FAQ – Forecast

RRDtool includes:

1. the Holt-Winters forecasting algorithm that is used to adaptely predict future values;
2. a measure of the deviation between predicted and observed values, and definition of confidence bands;
3. aberrant behavior detection mechanism that flags observations that are too deviant from the predicted values.

Forecasting

The prediction is based on the Holt-Winters forecasting algorithm. It adaptively predicts future observations in a time series.

This forecast is the sum of three components:

• a baseline (or intercept),
• a linear trend over time (or slope),
• a seasonal coefficient (a periodic effect, such as a daily cycle in our case).

There is one seasonal coefficient for each time point in the period (cycle). After a value is observed, each of these components is updated via exponential smoothing. This means that the algorithm "learns" from past values and uses them to predict the future.

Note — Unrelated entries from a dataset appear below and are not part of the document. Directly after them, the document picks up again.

/-! ### Result registers and held accesses as the host sees them -/

/-- 10_state.md R41 to R44, R46: what the host reads of the exception and result registers and of FREQ: ERR_CODE is the code
of R240 with bits 31 to 8 zero, ERR_INFO and OUT_LEN their words, ROOT and NLEAF 9 bits with bits 31 to 9 zero, and the
window at 0x400 the counts; writes there are ignored. -/
def Obligations.ResultRegistersShowTheirValues : Prop :=
  ∀ (s : State) (v : Word),
    (∃ u, s.access (memRead 0x010#26) = .ok (.data u, s) ∧ (∀ k < 8, u.getLsbD k = s.errCode.toByte.getLsbD k) ∧
      ∀ k, 8 ≤ k → u.getLsbD k = false) ∧
    s.access (memRead 0x014#26) = .ok (.data s.errInfo, s) ∧
    s.access (memRead 0x024#26) = .ok (.data s.outLen, s) ∧
    (∃ u, s.access (memRead 0x028#26) = .ok (.data u, s) ∧ (∀ k < 9, u.getLsbD k = s.root.getLsbD k) ∧
      ∀ k, 9 ≤ k → u.getLsbD k = false) ∧
    (∃ u, s.access (memRead 0x02C#26) = .ok (.data u, s) ∧ (∀ k < 9, u.getLsbD k = s.nleaf.getLsbD k) ∧
      ∀ k, 9 ≤ k → u.getLsbD k = false) ∧
    (∀ x : Byte, s.access (memRead (BitVec.ofNat 26 (0x400 + 4 * x.toNat))) = .ok (.data (s.freq.at x), s) ∧
      s.access (memWrite (BitVec.ofNat 26 (0x400 + 4 * x.toNat)) v) = .ok (.written, s)) ∧
    (∀ off ∈ [0x010#26, 0x014#26, 0x024#26, 0x028#26, 0x02C#26], s.access (memWrite off v) = .ok (.written, s))

/-- 20_memory.md R83: an access that the host has before it while BUSY = 1 is performed against the state after the
completion, and lifting the hold takes the engine's completion step alone. That a bus error then stops the machine is the
model's choice (log 8), and so is the fault of an EXPECT (log 17). -/
def Obligations.HeldAccessPerformedAfterCompletion : Prop :=
  ∀ (s t : State) (stmt : HostStmt) (a : HostAccess), s.busy = true → s.host.code[s.host.pos]? = some stmt →
    stmtAccess stmt = some a → engineTurn s = .next t →
    t.host = s.host ∧ t.busy = false ∧
    (∀ u, t.access a = .ok (.written, u) → hostTurn t = .next (u.hostAt (s.host.pos + 1))) ∧
    (∀ v u, t.access a = .ok (.data v, u) → u = t ∧ t.receives stmt v (hostTurn t)) ∧
    (∀ e, t.access a = .error e → hostTurn t = .fault (.hostBusError (HostAccess.off a) e))
end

The rate of adaptation is governed by 3 parameters:

• alpha: α is the adaption parameter of the intercept (or baseline) coefficient in the Holt-Winters forecasting algorithm. α must lie between 0 and 1. A value closer to 1 means that more recent observations carry greater weight in predicting the baseline component of the forecast. A value closer to 0 means that past history carries greater weight in predicting the baseline component.
• beta: β is the adaption parameter of the slope (or linear trend) coefficient in the Holt-Winters forecasting algorithm. β must lie between 0 and 1 and plays the same role as α with respect to the predicted linear trend.
• gamma seasonal: γ is the adaption parameter of the seasonal coefficients in the Holt-Winters forecasting algorithm. It must lie between 0 and 1. Note that because there is one seasonal coefficient for each time point during the seasonal cycle, the adaptation rate is much slower than the baseline. Each seasonal coefficient is only updated (or adapts) when the observed value occurs at the offset in the seasonal cycle corresponding to that coefficient.

The closer the parameters are from 1, the faster the algorithm adapts.

Confidence Bands

The measure of deviation is a seasonal weighted absolute deviation. The term "seasonal" means deviation is measured separately for each time point in the seasonal cycle. As with Holt-Winters forecasting, deviation is predicted using the measure computed from past values (but only at that point in the seasonal cycle). After the value is observed, the algorithm learns from the observed value via exponential smoothing. Confidence bands for the observed time series are generated by scaling the sequence of predicted deviation values.

gamma seasonal deviation is the adaption parameter in the exponential smoothing update of the seasonal deviations. It must lie between 0 and 1. The closer it is from 1, the faster the algorithm adapts. Note that because there is one seasonal deviation for each time point during the seasonal cycle, the adaptation rate is much slower than the baseline.

Aberrant-behavior detection

Aberrant-behavior (a potential SID event) is reported whenever the number of violations (observations that fall outside the confidence bands) exceeds a specified threshold within a specified moving temporal window.

The following parameters affect the detection mechanism:

• upper bound or deltapos: δ₊ alters the deviation scaling factor for the upper bound of the confidence band used internally to detect a violations. The default value is 2.
• lower bound or deltaneg: δ_– alters the deviation scaling factor for the lower bound of the confidence band used internally to detect a violations. The default value is 2.
• threshold is the minimum number of violations (observed values outside the confidence bounds) within a window that constitutes a failure. The default value is 7.
• window length is the number of time points in the window. Specify an integer greater than or equal to the threshold and less than or equal to 28. The time interval this window represents depends on the acquisition update time. The default value is 9.

Note: This information is based on RRDTool documentation and on the paper "Aberrant Behavior Detection in Time Series for Network Monitoring" by Jake D. Brutlag, Proceedings of the 14^th Systems Administration Conference (LISA 2000), New Orleans, Louisiana, USA, December 3-8, 2000.